**EXERCISE INSTRUCTIONS**
Across the listing below, how many lines contain the string "MtrQuant"? Only the number is needed.

**RECORDS FOR THIS TASK**
-- ==== Sys2Proof/Laws/SlotKeptBase.lean ====
section
/-! SUPPORT. The relation SlotKept: the alarm slots as they are. It composes. -/

namespace Sys2Proof.Machine

/-- The alarm slots are unchanged. -/
structure SlotKept (s t : State) : Prop where
  alm_slots : t.alm.slots = s.alm.slots

theorem SlotKept.refl (s : State) : SlotKept s s := ⟨rfl⟩

/-- A record update of other fields than those SlotKept speaks of. -/
theorem SlotKept.upd {r s t : State} (h : SlotKept r s)
    (e0 : t.alm.slots = s.alm.slots) : SlotKept r t :=
  ⟨e0.trans h.alm_slots⟩

theorem SlotKept.ite {r a b : State} {c : Prop} [Decidable c] (ha : SlotKept r a) (hb : SlotKept r b) : SlotKept r (if c then a else b) := by
  split <;> assumption

theorem SlotKept.iteFst {α : Type} {r : State} {a b : State × α} {c : Prop} [Decidable c] (ha : SlotKept r a.1) (hb : SlotKept r b.1) :
    SlotKept r (if c then a else b).1 := by
  split <;> assumption

theorem SlotKept.ofFst {α : Type} {r s : State} {p : State × α} {a : α} (e : p = (s, a)) (h : SlotKept r p.1) : SlotKept r s := by
  rw [e] at h; exact h

theorem SlotKept.foldl {α : Type} {r : State} {f : State → α → State} (hf : ∀ x a, SlotKept r x → SlotKept r (f x a)) :
    ∀ {s : State} (l : List α), SlotKept r s → SlotKept r (l.foldl f s)
  | _, [], h => h
  | s, a :: l, h => SlotKept.foldl hf (s := f s a) l (hf s a h)

theorem SlotKept.foldlFst {α β : Type} {r : State} {f : State × β → α → State × β} (hf : ∀ x a, SlotKept r x.1 → SlotKept r (f x a).1) :
    ∀ {s : State × β} (l : List α), SlotKept r s.1 → SlotKept r (l.foldl f s).1
  | _, [], h => h
  | s, a :: l, h => SlotKept.foldlFst hf (s := f s a) l (hf s a h)

end Sys2Proof.Machine
end

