theorem State.mtrRecordWrite_tapkept {r s : State} (h : TapKept r s) (m : Nat) (body : List Byte) (sig : Option (List Byte)) : TapKept r (s.mtrRecordWrite m body sig) := by
  unfold State.mtrRecordWrite State.modMtr
  extract_lets s0 signed size n s1a s1 all fl s2 s3 s4
  have h0 : TapKept r s0 := by
    unfold s0; split
    · exact h
    · exact State.count_tapkept (State.event_tapkept h _ _) _
  have h1a : TapKept r s1a := (State.dramWrite_tapkept h0 _ _).upd rfl rfl rfl
  have h1 : TapKept r s1 := TapKept.ite (TapKept.ite (State.event_tapkept h1a _ _) h1a) h0
  have h2 : TapKept r s2 := h1.upd rfl rfl rfl
  have h3 : TapKept r s3 := TapKept.ite (State.deliver_tapkept h2 _) h2
  have h4 : TapKept r s4 := State.mtrMirror_tapkept h3 _ _
  exact State.count_tapkept (State.event_tapkept h4 _ _) _

theorem State.intervalEnd_tapkept {r s : State} (h : TapKept r s) (m e : Nat) (a b : Bool) : TapKept r (s.intervalEnd m e a b) := by
  unfold State.intervalEnd State.modMtr
  dsimp only
  refine State.modPoint_tapkept (TapKept.ite ?_ ?_) _ _
  · exact State.event_tapkept (State.count_tapkept h _) _ _
  · have hs : ∀ (y : State) (u : CryptoUse) (n : Nat) (bd : List Byte), TapKept r y →
        TapKept r (if (y.requestSign u n bd).2 = true then (y.requestSign u n bd).1 else ((y.requestSign u n bd).1).mtrRecordWrite m bd none) := by
      intro y u n bd hy
      have k := State.requestSign_tapkept hy u n bd
      exact TapKept.ite k (State.mtrRecordWrite_tapkept k _ _ _)
    apply hs
    refine TapKept.ite ?_ (State.modPoint_tapkept h _ _)
    have hb : ∀ y : State, TapKept r y → TapKept r { y with mtr := { y.mtr with bridging := false } } := fun y hy => hy.upd rfl rfl rfl
    exact State.almSend_tapkept (hb _ (State.modPoint_tapkept h _ _)) _

theorem State.backupSave_tapkept {r s : State} (h : TapKept r s) (pfw : Bool) : TapKept r (s.backupSave pfw) := by
  unfold State.backupSave
  extract_lets x1 x2 x3 x4 x5
  have hx5 : TapKept r x5 := by
    unfold x5
    exact h.upd rfl rfl rfl
  clear_value x5
  apply State.count_tapkept
  exact hx5

theorem State.periodicSaves_tapkept {r s : State} (h : TapKept r s) (b : Bool) : TapKept r (s.periodicSaves b) := by
  unfold State.periodicSaves
  extract_lets x1 x2 x3
  have hx2 : TapKept r x2 := by
    unfold x2
    refine TapKept.ite ?_ ?_
    · apply State.backupSave_tapkept
      exact h
    · exact h
  clear_value x2
  refine TapKept.ite ?_ ?_
  · unfold State.modMtr
    exact hx2.upd rfl rfl rfl
  · exact hx2

theorem State.outageFix_tapkept {r s : State} (h : TapKept r s) (open_ : Nat) : TapKept r (s.outageFix open_) := by
  unfold State.outageFix
  refine TapKept.ite ?_ ?_
  · unfold State.modMtr
    refine TapKept.upd (s := s.setReg Reg.MTR_OUTAGE_MS
  (BitVec.ofNat 32
    (match s.mtr.outageFrom with
    | some t => msUp t open_
    | none => 4294967295))) ?_ rfl rfl rfl
    apply State.setReg_tapkept
    exact h
  · exact h

theorem State.netClose_tapkept {r s : State} (h : TapKept r s) (m : Nat) (start : Nat) : TapKept r (s.netClose m start) := by
  unfold State.netClose
  split
  · apply State.netEnd_tapkept
    exact h
  · apply State.netEnd_tapkept
    exact h
  · exact h

theorem State.pointInterval_tapkept {r s : State} (h : TapKept r s) (m : Nat) (cyc : MtrCyc) : TapKept r (s.pointInterval m cyc) := by
  unfold State.pointInterval
  extract_lets x1 x2 x3 x4 x5
  have hx5 : TapKept r x5 := by
    unfold x5
    refine TapKept.ite ?_ ?_
    · apply State.netClose_tapkept
      exact h
    · exact h
  clear_value x5
  refine TapKept.ite ?_ ?_
  · apply State.modPoint_tapkept
    exact hx5
  · refine TapKept.ite ?_ ?_
    · exact hx5
    · apply State.modPoint_tapkept
      apply State.intervalEnd_tapkept
      exact hx5

theorem State.pointSecond_tapkept {r s : State} (h : TapKept r s) (m : Nat) (cyc : MtrCyc) : TapKept r (s.pointSecond m cyc) := by
  unfold State.pointSecond
  apply State.modPoint_tapkept
  exact h

theorem State.pointEnergy_tapkept {r s : State} (h : TapKept r s) (m : Nat) (cyc : MtrCyc) (q : MtrQuant) : TapKept r (s.pointEnergy m cyc q) := by
  unfold State.pointEnergy
  extract_lets x1 x2 x3 x4
  refine TapKept.ite ?_ ?_
  · exact h
  · refine TapKept.ite ?_ ?_
    · apply State.energyAdd_tapkept
      exact h
    · apply State.modPoint_tapkept
      exact h

theorem State.pointEnds_tapkept {r s : State} (h : TapKept r s) (m : Nat) (cyc : MtrCyc) : TapKept r (s.pointEnds m cyc) := by
  unfold State.pointEnds
  extract_lets x1 x2 x3 x4 x5 x6 x7
  have hx6 : TapKept r x6 := by
    unfold x6
    refine TapKept.ite ?_ ?_
    · apply State.netClose_tapkept
      exact h
    · exact h
  clear_value x6
  have hx7 : TapKept r x7 := by
    unfold x7
    refine TapKept.ite ?_ ?_
    · apply State.secondEnd_tapkept
      exact hx6
    · exact hx6
  clear_value x7
  refine TapKept.ite ?_ ?_
  · apply State.intervalEnd_tapkept
    exact hx7
  · exact hx7

theorem State.pointGap_tapkept {r s : State} (h : TapKept r s) (m : Nat) (cyc : MtrCyc) : TapKept r (s.pointGap m cyc) := by
  unfold State.pointGap
  extract_lets x1
  refine TapKept.ite ?_ ?_
  · apply State.secondEnd_tapkept
    refine TapKept.ite ?_ ?_
    · apply State.netClose_tapkept
      exact h
    · exact h
  · exact h

theorem State.pointAccumulate_tapkept {r s : State} (h : TapKept r s) (m : Nat) (cyc : MtrCyc) (q : MtrQuant) : TapKept r (s.pointAccumulate m cyc q) := by
  unfold State.pointAccumulate
  apply State.pointEnds_tapkept
  apply State.pointEnergy_tapkept
  apply State.pointSecond_tapkept
  apply State.pointInterval_tapkept
  apply State.pointGap_tapkept
  apply State.outageFix_tapkept
  exact h

theorem State.intervalCut_tapkept {r s : State} (h : TapKept r s) (m : Nat) (mark : Nat) : TapKept r (s.intervalCut m mark) := by
  unfold State.intervalCut
  extract_lets x1
  have hx1 : TapKept r x1 := by
    unfold x1
    apply State.secondEnd_tapkept
    apply State.netClose_tapkept
    exact h
  clear_value x1
  refine TapKept.ite ?_ ?_
  · apply State.intervalEnd_tapkept
    exact hx1
  · exact hx1

theorem State.pointReset_tapkept {r s : State} (h : TapKept r s) (m : Nat) (mark : Nat) : TapKept r (s.pointReset m mark) := by
  unfold State.pointReset
  extract_lets x1
  have hx1 : TapKept r x1 := by
    unfold x1
    refine TapKept.ite ?_ ?_
    · apply State.intervalCut_tapkept
      exact h
    · exact h
  clear_value x1
  refine TapKept.ite ?_ ?_
  · apply State.logRaise_tapkept
    apply State.modPoint_tapkept
    exact hx1
  · exact h

theorem State.mtrAdopt_tapkept {r s : State} (h : TapKept r s) (m : Nat) : TapKept r (s.mtrAdopt m) := by
  unfold State.mtrAdopt
  extract_lets x1 x2 x3 x4
  have hx4 : TapKept r x4 := by
    unfold x4
    refine TapKept.foldl ?_ _ ?_
    · intro y5 y6 y7
      refine TapKept.ite ?_ ?_
      · apply State.intervalCut_tapkept
        exact y7
      · exact y7
    · exact h
  clear_value x4
  refine TapKept.ite ?_ ?_
  · exact h
  · unfold State.modMtr
    exact hx4.upd rfl rfl rfl

theorem State.cycleMeasure_tapkept {r s : State} (h : TapKept r s) (cyc : MtrCyc) : TapKept r (s.cycleMeasure cyc) := by
  unfold State.cycleMeasure
  extract_lets x1 x2
  have hx2 : TapKept r x2 := by
    unfold x2
    refine TapKept.foldl ?_ _ ?_
    · intro y4 y5 y6
      extract_lets x8 x9 x10 x11
      have hx9 : TapKept r x9 := by
        unfold x9
        apply State.modPoint_tapkept
        exact y6
      clear_value x9
      have hx11 : TapKept r x11 := by
        unfold x11
        refine TapKept.foldl ?_ _ ?_
        · intro y15 y16 y17
          refine TapKept.ite ?_ ?_
          · apply State.setReg_tapkept
            exact y17
          · exact y17
        · exact hx9
      clear_value x11
      refine TapKept.ite ?_ ?_
      · refine TapKept.foldl ?_ _ ?_
        · intro y25 y26 y27
          apply State.mtrCond_tapkept
          exact y27
        · exact hx11
      · exact y6
    · exact h
  clear_value x2
  apply State.count_tapkept
  exact hx2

**SOLUTION TO THIS TASK**
2